今年的香港藝術展為期三天,小初前前後後其實也只在館裏陪了黃亦玫半天不到,主要她自己課業也緊張,而且留下來也幫不上什麽忙。

展覽結束第二天一大早,黃亦玫就要乘飛機飛回北京,其他撤展等瑣事自有下面的人操心。

整個周末,小初都沒有見到餘蕭弋。知道他忙,她也就沒過多打擾,只問了Enzo有沒有人照顧,如果沒有,她可以每天下了課過去一趟。

餘蕭弋回說不用,他已經交代了家裏的工人姐姐,又囑咐她註意保暖,晚上被子裹嚴實一點,別再感冒了。

明明是最簡單的一句關心,小初卻對著他那條消息看了好久,也不知道他是不是在暗指她睡覺不規矩在床上轉圈的事。

周六晚上她一回宿舍,就看見了書桌上一堆禮盒以及一大捧粉玫瑰。林佳宜說是一個三十歲左右的小姐送上來的,對方放下東西就走了,沒留名也沒留言,只說她看見東西就會懂。

小初認出了那幾個禮盒是餘蓁蓁酒店的月餅和茶葉,另外還有一個,她打開看了下,竟然是個高速吹風機……他這麽忙,還有空操心這些瑣事嗎?

花束裏藏的卡片依然是那個熟悉的字跡,只是看起來他有些著急,行筆比上次潦草不少,倒也有種獨特的瀟灑。

F.Junior,

不要懼怕失序

不要掛慮結局

接下來的每一天

我都會比前一天更愛你

Yours,

Theo Yu

雖然知道熱戀期的情話是不可全信的,小初的心還是無可避免一陣怦然。
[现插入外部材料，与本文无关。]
/-- The entry at the consumer index as it would be read. -/
def peekEntry (s : State) (d : QDesc) : Option (List Byte) :=
  match (memRead s cmdIni d.ctx (entryAddr d d.consumer) 64).1 with
  | .data b => some b
  | _ => none

/-- Is the LEN of a first entry impossible? -/
def badLen (d : QDesc) (len : Nat) : Bool := len == 0 || decide (128 < len) || decide (2 ^ d.log2 < len)

/-- Is an earlier command of the queue incomplete? -/
def cmdEarlier (s : State) (q order : Nat) : Bool :=
  s.cmds.any fun e => e.2.queue == q && decide (e.2.order < order) && !(e.2.phase == .reply)

/-- May the queue be parsed: active, no FENCE packet waits, and a whole packet (or one that is refused, or an entry that
cannot be read) before the producer index? -/
def parsable (s : State) (d : QDesc) : Bool :=
  let avail := ahead d.producer d.consumer
  d.state == 0 && decide (0 < avail)
    && match peekEntry s d with
      | none => true
      | some b => !(byteAt b 3 == 1) || badLen d (byteAt b 2) || decide (byteAt b 2 ≤ avail)

/-- The next queue to parse: the highest class, then doorbell order. -/
def pickQueue (s : State) : Option Nat :=
  ((s.qready.filterMap fun q => (peekQ s q).map fun d => (q, d)).filter fun e =>
      parsable s e.2 && !(e.2.fenceWait && cmdEarlier s e.1 s.orderNext)).foldl (fun (acc : Option (Nat × QDesc)) e =>
    match acc with
    | none => some e
    | some b => if b.2.cls < e.2.cls then some e else some b) none |>.map (·.1)

/-- The lowest free tag. -/
def freeTag (s : State) : Option Nat :=
  ((List.range (s.cmds.length + 1)).find? fun t => (aget s.cmds t).isNone).bind fun t => if t < 32768 then some t else none

/-- The privilege an opcode needs (bits of R278), the end of its fixed parameters, and the reserved bits among them:
byte offset and mask. -/
def opSpec (op : Nat) : Option (Nat × Nat × List (Nat × Nat)) :=
  let z := fun (os : List Nat) => os.map fun o => (o, 0xFF)
  match op with
  | 0x01 => some (0, 16, [])
  | 0x02 => some (0, 16, [])
  | 0x03 => some (0, 32, [])
  | 0x04 => some (1, 20, [(18, 0xF0)])
  | 0x05 => some (1, 18, [])
  | 0x06 => some (1, 34, (18, 0xF0) :: z [19, 30, 31])
  | 0x07 => some (1, 20, (18, 0xF0) :: z [19])
  | 0x08 => some (1, 21, (18, 0xF0) :: z [19] ++ [(20, 0xFE)])
  | 0x09 => some (1, 36, (19, 0xFE) :: z [26, 27, 31])
  | 0x0A => some (1, 18, [])
  | 0x0B => some (1, 36, (17, 0xFC) :: z [18, 19, 26, 27])
  | 0x0C => some (1, 17, [])
  | 0x0D => some (0, 16, [])
  | 0x10 => some (0, 28, z [22, 23])
  | 0x11 => some (0, 20, [])
  | 0x18 => some (0, 40, z [30, 31, 36, 37, 38, 39])
  | 0x19 => some (0, 29, [])
  | 0x1A => some (0, 20, [])
  | 0x20 => some (0, 24, (17, 0xC0) :: z [18, 19])
  | 0x21 => some (0, 24, (17, 0xC0) :: z [18, 19])
  | 0x22 => some (0, 18, [(17, 0xC0)])
  | 0x28 => some (0, 24, [])
  | 0x29 => some (0, 19, [])
  | 0x2A => some (0, 19, [])
  | 0x2B => some (0, 19, [])
  | 0x2C => some (1, 32, z [18, 19, 30, 31])
  | 0x2D => some (1, 32, (17, 0xFE) :: z [18, 19, 20, 21, 22, 23, 30, 31])
  | 0x30 => some (8, 32, z [18, 19, 24, 25, 26, 27, 28, 29, 30, 31])
  | 0x31 => some (8, 17, [])
  | 0x32 => some (8, 32, z [16, 17, 18, 19, 24, 25, 26, 27, 28, 29, 30, 31])
  | 0x33 => some (8, 32, z [16, 17, 18, 19, 24, 25, 26, 27, 28, 29, 30, 31])
  | 0x38 => some (2, 32, z [24, 25, 26, 27, 28, 29, 30, 31])
  | 0x39 => some (0, 36, z [20, 21, 22, 23, 30, 31])
  | 0x3A => some (2, 24, z [17, 18, 19])
  | 0x40 => some (1, 24, z [17, 18, 19])
  | 0x41 => some (1, 20, [])
  | 0x48 => some (1, 18, [(16, 0x3F)])
  | 0x49 => some (1, 18, [(16, 0x3F)])
  | 0x4A => some (1, 18, [(16, 0x3F)])
  | 0x4B => some (1, 16, [])
  | 0x50 => some (0, 60, z [54, 55])
  | 0x51 => some (4, 24, [])
  | 0x52 => some (4, 32, [])
  | 0x53 => some (4, 20, [])
  | 0x54 => some (4, 20, [])
  | 0x58 => some (1, 25, (17, 0xF0) :: [(24, 0xFE)])
  | 0x59 => some (1, 32, [(17, 0xF8), (19, 0xE0)] ++ z [26, 27])
  | 0x60 => some (0, 29, z [22, 23])
  | _ => none

/-- Where the arguments of a STEP start (R280). -/
def stepArgsAt (p : List Byte) : Nat := roundUp (40 + 8 * byteAt p 24 + 4 * byteAt p 25) 8

/-- The end of a packet's parameters: fixed, or with its record, its data or its step. -/
def paramEnd (p : List Byte) (fixed : Nat) : Nat :=
  match byteAt p 0 with
  | 0x18 => stepArgsAt p + leAt p 26 2
  | 0x30 | 0x32 | 0x33 | 0x38 => 32 + leAt p 20 4
  | 0x52 => 32 + leAt p 20 4
  | _ => fixed

/-- Reserved bits beyond the fixed parameters of a STEP: the high parts of bases and semaphore numbers, and the padding
before the arguments. -/
def stepReserved (p : List Byte) : List (Nat × Nat) :=
  let nb := byteAt p 24
  let ns := byteAt p 25
  let sm := 40 + 8 * nb
  ((List.range nb).flatMap fun b => [(46 + 8 * b, 0xFF), (47 + 8 * b, 0xFF)])
    ++ ((List.range ns).flatMap fun i => [(sm + 4 * i + 1, 0xC0), (sm + 4 * i + 2, 0xFF), (sm + 4 * i + 3, 0xFF)])
    ++ (rangeFrom (sm + 4 * ns) (stepArgsAt p - (sm + 4 * ns))).map fun o => (o, 0xFF)

/-- The first reserved byte that is not zero, in packet order. -/
def reservedBad (p : List Byte) (fixedEnd : Nat) (rs : List (Nat × Nat)) : Option Nat :=
  let all := [(1, 0xFC), (4, 0xFF), (5, 0xFF), (6, 0xFF), (7, 0xFF)] ++ rs
    ++ (if byteAt p 0 = 0x18 then stepReserved p else [])
    ++ (rangeFrom (paramEnd p fixedEnd) (p.length - paramEnd p fixedEnd)).map fun o => (o, 0xFF)
  (all.find? fun r => !(Nat.land (byteAt p r.1) r.2 == 0)).map (·.1)

/-- The opcodes that the Doorstep loader serves in service state: NOP, BARRIER, DEVICE_INFO, ATTEST and the updates
(R540). -/
def serviceOps : List Nat := [0x01, 0x02, 0x0D, 0x50, 0x51, 0x52, 0x53, 0x54]

/-- The checks made at parsing beyond VERSION and the bounds of LEN (R276 to R279): status and detail of the first that
fails. -/
def packetCheck (s : State) (ctx : Nat) (p : List Byte) : Option (Nat × Nat) :=
  if s.fg secBase Fld.SEC_STS_STAGE = 2 ∧ !serviceOps.contains (byteAt p 0) then some (0x1A, 0)
  else match opSpec (byteAt p 0) with
  | none => some (0x10, byteAt p 0)
  | some (priv, fin, rs) =>
    if p.length < fin ∨ p.length < paramEnd p fin then some (0x11, byteAt p 2)
    else if Nat.land priv (s.ctx ctx).priv ≠ priv then some (0x15, 0)
    else if byteAt p 0 = 0x18 ∧ (byteAt p 24 = 0 ∨ 64 < byteAt p 24) then some (0x13, 24)
    else if byteAt p 0 = 0x18 ∧ 64 < byteAt p 25 then some (0x13, 25)
    else match reservedBad p fin rs with
      | some o => some (0x13, o)
      | none => none

/-- CMD_STS.TAGS_USED follows the tags; ledger 9 sees the update. -/
def syncTags (s : State) : State := poolUpdate (s.fs cmdBase Fld.CMD_STS_TAGS_USED (min 0xFFFF s.cmds.length)) 4 9 0

/-- A packet of `n` entries is taken from a queue: its tag, the consumer index, the counts (R273 to R275). -/
def takePacket (s : State) (q : Nat) (d : QDesc) (p : List Byte) (n tag : Nat) : State :=
  let gen := (getD 0 s.tagGens tag + 1) % 256
  let c : Cmd :=
    { gen := gen, queue := q, ctx := d.ctx, ctxGen := d.ctxGen, cls := d.cls, opcode := byteAt p 0,
      notify := bit (byteAt p 1) 0, fence := bit (byteAt p 1) 1, cookie := leAt p 8 8, packet := p, order := s.orderNext,
      parsedUs := s.nowUs, phase := .parsed, status := 0, detail := 0, result := 0, suspect := false, reexecd := false,
      breach := false, late := false, cq := d.cq, held := none, doneUs := 0, step := none }
  let d := { d with consumer := (d.consumer + n) % 2 ^ 32, inflight := (d.inflight + 1) % 2 ^ 16,
                    parsed := (d.parsed + 1) % 2 ^ 32, fenceWait := false }
  let s := { s with tagGens := setD 0 s.tagGens tag gen, orderNext := s.orderNext + 1,
                    qready := if d.consumer = d.producer then s.qready.filter (fun x => !(x == q)) else s.qready }
  syncTags ((descIndex (qSet s q d) q d).setCmd tag c |>.faddWrap cmdBase Fld.CMD_PARSED_COUNT 1)

/-- An entry could not be read: the queue stops (R273). -/
def ringError (s : State) (q : Nat) (d : QDesc) : State :=
  descError { qSet s q { d with state := 3 } with qready := s.qready.filter fun x => !(x == q) } Fld.QM_ERR_RING_ERR

/-- Read `n` entries from index `e` on. -/
def readEntries (d : QDesc) : (n : Nat) → (e : Nat) → State → Option (List Byte) × State
  | 0, _, s => (some [], s)
  | n + 1, e, s =>
    match memRead s cmdIni d.ctx (entryAddr d e) 64 with
    | (.data b, s) =>
      (match readEntries d n (e + 1) s with
       | (some bs, s) => (some (b ++ bs), s)
       | (none, s) => (none, s))
    | (_, s) => (none, s)

/-- Parse one packet of a queue. -/
def parseQueue (s : State) (q tag : Nat) : State :=
  match fetchQ s q with
  | (none, s) => { s with qready := s.qready.filter fun x => !(x == q) }
  | (some d, s) =>
    if d.state ≠ 0 then s
    else match readEntries d 1 d.consumer s with
    | (none, s) => ringError s q d
    | (some b, s) =>
      let len := byteAt b 2
      if byteAt b 3 ≠ 1 then refuse (takePacket s q d b 1 tag) tag 0x12 (byteAt b 3)
      else if badLen d len then refuse (takePacket s q d b 1 tag) tag 0x11 len
      else if bit (byteAt b 1) 1 && cmdEarlier s q s.orderNext then qSet s q { d with fenceWait := true }
      else match readEntries d (len - 1) (d.consumer + 1) s with
        | (none, s) => ringError s q d
        | (some bs, s) =>
          let p := b ++ bs
          let s := takePacket s q d p len tag
          match packetCheck s d.ctx p with
          | some f => refuse s tag f.1 f.2
          | none => s

def execPacketParse (s : State) : Host.Outcome State Fault Refusal :=
  .next (if s.fb cmdBase Fld.CMD_CTL_EN && !s.fb cmdBase Fld.CMD_CTL_PAUSE && s.fb qmBase Fld.QM_CTL_EN then
      match freeTag s, pickQueue s with
      | some tag, some q => parseQueue s q tag
      | _, _ => s
    else s)

/-! ### Acting on a parsed command -/

/-- Serve the parsed command `tg` when it has this opcode; firmware commands wait for the handlers (CMD_STS.FW_READY). -/
def cmdDo (s : State) (tg op : Nat) (fw : Bool) (f : Cmd → State → State) : Host.Outcome State Fault Refusal :=
  .next (match s.cmd? tg with
    | none => s
    | some c => if c.phase = .parsed ∧ c.opcode = op ∧ (fw = false ∨ s.fb cmdBase Fld.CMD_STS_FW_READY = true) then f c s else s)

/-- Has a command not started (R299)? -/
def unstarted (c : Cmd) : Bool := c.phase == .parsed || c.phase == .admitting || c.phase == .booked || c.phase == .queued
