-- ==== Sys2Proof/Machine/Hearth.lean ====
section
/-!
DEFINITION. Machine/Hearth.lean: budgets, die agents, thermal sensors, the coolant interface, filler and refresh
(R211 to R214, R465 to R488). Powers are in 0.1 W, temperatures in 0.1 °C, flows in 0.01 L/min. What a sensor or a
regulator shows comes as an operand. Power states are in Machine/Power.lean.
-/
namespace Sys2Proof.Machine

open Sys2Proof

/-- Temperature as a signed 16-bit field. -/
def enc16 (t : Int) : Nat := (t % 65536).toNat

/-! ### Part values (R465, R466) -/

/-- A compute die's full-load maximum. -/
def dieFull (p : Part) : Nat := match p with | .dvx2300 => 880 | .dvx1150 => 870
/-- Survival budget of an agent's die: a compute die or the Porch. -/
def survival (p : Part) (d : Nat) : Nat := if d < 4 then (match p with | .dvx2300 => 90 | .dvx1150 => 195) else 40
/-- Full-load charge of a consumer: 0 memory, 1 IOD, 2 Porch, 3 islands. -/
def consumerFull (p : Part) (n : Nat) : Nat :=
  match n with | 0 => (match p with | .dvx2300 => 400 | .dvx1150 => 200) | 1 => 300 | 2 => 180 | _ => 30

/-- Agents: the fitted compute dies and the Porch. -/
def agents (s : State) : List Nat := List.range s.part.dies ++ [5]

/-- Is a coolant or thermal emergency in force? -/
def emergency (s : State) : Bool := s.fg hthBase Fld.HTH_STS_COOL == 2 || s.fb hthBase Fld.HTH_STS_THERMAL

/-! ### Clusters (R470, R472) -/

def agBase (d : Nat) : Nat := hthABase d
def setDuty (s : State) (c v : Nat) : State :=
  let a := agBase (c / 8) + Reg.HTH_AG_DUTY
  s.wr a (setBits (s.rd a) (4 * (c % 8) + 3) (4 * (c % 8)) v)

/-- Full-load power of a cluster at the lowest operating point not below a clock, in mW. -/
def pointPower (mhz : Nat) : Nat :=
  if mhz ≤ 800 then 1800 else if mhz ≤ 1000 then 2500 else if mhz ≤ 1200 then 3250 else if mhz ≤ 1400 then 4250
  else if mhz ≤ 1600 then 5250 else if mhz ≤ 1800 then 6500 else if mhz ≤ 2000 then 8000 else 10000

/-- Does a cluster hold a booking of a step? -/
def cluBooked (s : State) (c : Nat) : Bool := (calendar s).any fun b => !b.golden && b.cores.any fun k => k / 8 == c
/-- Does a cluster run a step? -/
def cluRuns (s : State) (c : Nat) : Bool := (rangeFrom (8 * c) 8).any fun k => occupied s k || seqRun s k
/-- Is a cluster in Nap? -/
def cluNaps (s : State) (c : Nat) : Bool := decide (2 ≤ s.fg (cluBase c) Fld.CLU_STS_PWR)

def clustersOn (d : Nat) : List Nat := rangeFrom (8 * d) 8

/-! ### Thermal sensors (R476, R477) -/

def snsAddr (d i : Nat) : Nat := if d = 4 then hthBase + 0x200 + 4 * i else agBase d + 0x100 + 4 * i
def snsCount (d : Nat) : Nat := if d < 4 then 24 else if d = 4 then 8 else 6
def pairCount (d : Nat) : Nat := if d < 4 then 8 else if d = 4 then 4 else 3
def pairSns (d p : Nat) : Nat × Nat := if d < 4 then (3 * p, 3 * p + 1) else (2 * p, 2 * p + 1)

/-- A sensor's reading; none when it is excluded or has not been read. -/
def snsTemp (s : State) (d i : Nat) : Option Int :=
  let w := s.rd (snsAddr d i)
  if bit w 16 && !s.snsExcl.contains (32 * d + i) then some (toSigned 16 (w % 65536)) else none

def maxTemp (a b : Option Int) : Option Int :=
  match a, b with
  | some x, some y => some (max x y)
  | some x, none => some x
  | none, y => y

/-- Both sensors of a pair excluded. -/
def pairGone (s : State) (d p : Nat) : Bool :=
  s.snsExcl.contains (32 * d + (pairSns d p).1) && s.snsExcl.contains (32 * d + (pairSns d p).2)

def tjTarget (s : State) : Int := 10 * (s.fg hthBase Fld.HTH_TEMP_TJ_TGT : Int)
def tjEmerg (s : State) : Int := 10 * (min 120 (s.fg hthBase Fld.HTH_TEMP_TJ_EMERG) : Nat)

/-- The governing reading of a pair's spot: the higher valid reading; TJ_TGT for an IOD or Porch pair without one. -/
def pairTemp (s : State) (d p : Nat) : Option Int :=
  match maxTemp (snsTemp s d (pairSns d p).1) (snsTemp s d (pairSns d p).2) with
  | some t => some t
  | none => if 4 ≤ d ∧ pairGone s d p = true then some (tjTarget s) else none

/-- The governing reading of a cluster: its engine spot and its Landing spot. -/
def cluTemp (s : State) (c : Nat) : Option Int :=
  maxTemp (pairTemp s (c / 8) (c % 8)) (snsTemp s (c / 8) (3 * (c % 8) + 2))

/-- Governing readings of a die. -/
def govern (s : State) (d : Nat) : List Int :=
  if d < 4 then (clustersOn d).filterMap (cluTemp s) else (List.range (pairCount d)).filterMap (pairTemp s d)

def hottest : List Int → Option Int := fun xs => xs.foldl (fun m x => maxTemp m (some x)) none

/-! ### Reducing and raising (R472) -/

/-- The best of a list under an order; the first among equals. -/
def bestBy (better : Nat → Nat → Bool) : List Nat → Option Nat
  | [] => none
  | x :: xs =>
    match bestBy better xs with
    | some y => some (if better y x then y else x)
    | none => some x

def hotter (s : State) (a b : Nat) : Bool :=
  match cluTemp s a, cluTemp s b with
  | some x, some y => decide (y < x)
  | some _, none => true
  | none, _ => false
她找了個精致的餅幹盒,把這張卡片和上次的放在了一起。

然後才給他發了條消息過去,她原本並沒期待他很快會回她,可還沒過三分鐘,她的手機提示音就響了起來。

小初:「花收到了,只是為什麽是粉玫瑰?」

餘蕭弋:「怎麽,不喜歡嗎?」

小初:「沒有。只是之前沒收到過,還以為大家第一次都是送紅玫瑰的。」

餘蕭弋:「因為,粉玫瑰是給初戀的。」

小初:「哦。」

餘蕭弋:「真的是第一次收到?」

小初笑:「Theo餘,不要過於糾結一個人的過去。」

餘蕭弋:「不糾結,因為我都會把它覆蓋掉。」

小初輕嗤:「自戀。」又問:「送東西過來的人是?」

餘蕭弋:「公司公關部的範小姐。」

小初:「忘了問你,那件事……現在是什麽情況?」

餘蕭弋:「還不好說,在等警方的調查結果。初步懷疑是死於心源性心臟病,他們玩得太瘋,直接通宵了。大家又都喝了太多酒,等有人發現她不對勁的時候,早錯過了黃金搶救期。無論怎麽樣,這件事小叔肯定是要擔責的,那畢竟是……一條人命。這些年,爺爺奶奶對他實在太過溺愛和縱容,釀成今天的悲劇,他們難辭其咎。」

關於他家事的部分小初不好評論,只說道:「等警方通報吧,具體在場的人是否有責任,以及分別承擔什麽責任,要看他們當時有沒有強迫性勸酒,或明知對方身體有疾病不適宜飲酒仍勸酒什麽的。我只是怕,法律層面的事情好解決,輿論卻很難平息。」

後面的話小初沒說——畢竟你餘家是資本家,餘淙淙又實在劣跡斑斑,就算法律判定你清白,難道你就真的無辜嗎?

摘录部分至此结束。